→ GOAL OF THE EXERCISE
Print, exactly as written, the line containing "s.out with txStart" and every line after it, ending with the final line of the data below.

§

-- ==== Sys2Proof/Certificates/Slice0/Obligations.lean ====
section
/-! DEFINITION. The statements for the provers, as propositions; each docstring names the rules it formalises.
Tables are written out again here from spec/20_memory.md, so that a statement does not rest on the model's copy. -/

open Sys2Proof Sys2Proof.Machine

/-! ## The spec's tables and effects, written out for the statements -/

namespace Sys2Proof.Spec

/-- `TAB_TEMP` by temperature (R51); the last line is no entry and no statement reads it. -/
def tempNibble (t : Temp) : Nibble :=
  match t.toNat with
  | 17 => 0x0 | 18 => 0x1 | 19 => 0x3 | 20 => 0x2 | 21 => 0x6 | 22 => 0x7 | 23 => 0x5
  | 24 => 0x4 | 25 => 0xC | 26 => 0xD | 27 => 0x9 | 28 => 0x8 | 29 => 0xA | 30 => 0xB
  | _ => 0xF

/-- `TAB_MODE` (R52). -/
def modeNibble : Mode → Nibble
  | .cool => 0x0 | .heat => 0xC | .auto => 0x8 | .fan => 0x4 | .dry => 0x2

/-- `TAB_FAN` (R53). -/
def fanNibble : Fan → Nibble
  | .auto => 0xB | .low => 0x9 | .medium => 0x5 | .high => 0x3

/-- The state nibble (R133). -/
def stateNibble (power : Bool) : Nibble := if power then 0xF else 0xB

/-- The frame of a canonical command (R135, with the override of R134). -/
def frame (c : Command) : Frame :=
  { byte0 := 0xB2
    byte1 := fanNibble c.fan ++ stateNibble c.power
    byte2 := (if c.power then tempNibble c.temp else 0xE) ++ modeNibble c.mode }

/-- The command a request asks for (R110 to R112): `c.temp` is the temperature clamped into 17..30 as a signed
number, a recognized token gives its own value, an unrecognized one the stored value. -/
structure Normalized (r : Request) (st c : Command) : Prop where
  power : c.power = r.power
  temp  : (c.temp.toNat : Int) = max 17 (min 30 r.temperature.toInt)
  mode  : (r.modeTok = 0 → c.mode = .cool) ∧ (r.modeTok = 1 → c.mode = .heat) ∧ (r.modeTok = 2 → c.mode = .auto)
            ∧ (r.modeTok = 3 → c.mode = .fan) ∧ (r.modeTok = 4 → c.mode = .dry)
            ∧ (5 ≤ r.modeTok.toNat → c.mode = st.mode)
  fan   : (r.fanTok = 0 → c.fan = .auto) ∧ (r.fanTok = 1 → c.fan = .low) ∧ (r.fanTok = 2 → c.fan = .medium)
            ∧ (r.fanTok = 3 → c.fan = .high) ∧ (4 ≤ r.fanTok.toNat → c.fan = st.fan)

/-- The list handed to the sink for a frame (R154, R158). -/
def durations (u : Nat) (f : Frame) : List Nat := (trainOf f).map (u * ·)

/-- The state after an accepted request with command `c` (R162, R182, R184): the sequencer at slot 0, BUSY, the sink
called with the whole train; everything else as before. -/
def accepted (s : State) (c : Command) : State :=
  { s with cLat := c, fLat := frame c, k := 0, t := 8 * s.cfg.u, phase := .busy,
           out := { s.out with txStart := some { durations := durations s.cfg.u (frame c),
                                                 carrierHz := s.cfg.carrierHz } } }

§

→ ANSWER
           out := { s.out with txStart := some { durations := durations s.cfg.u (frame c),
                                                 carrierHz := s.cfg.carrierHz } } }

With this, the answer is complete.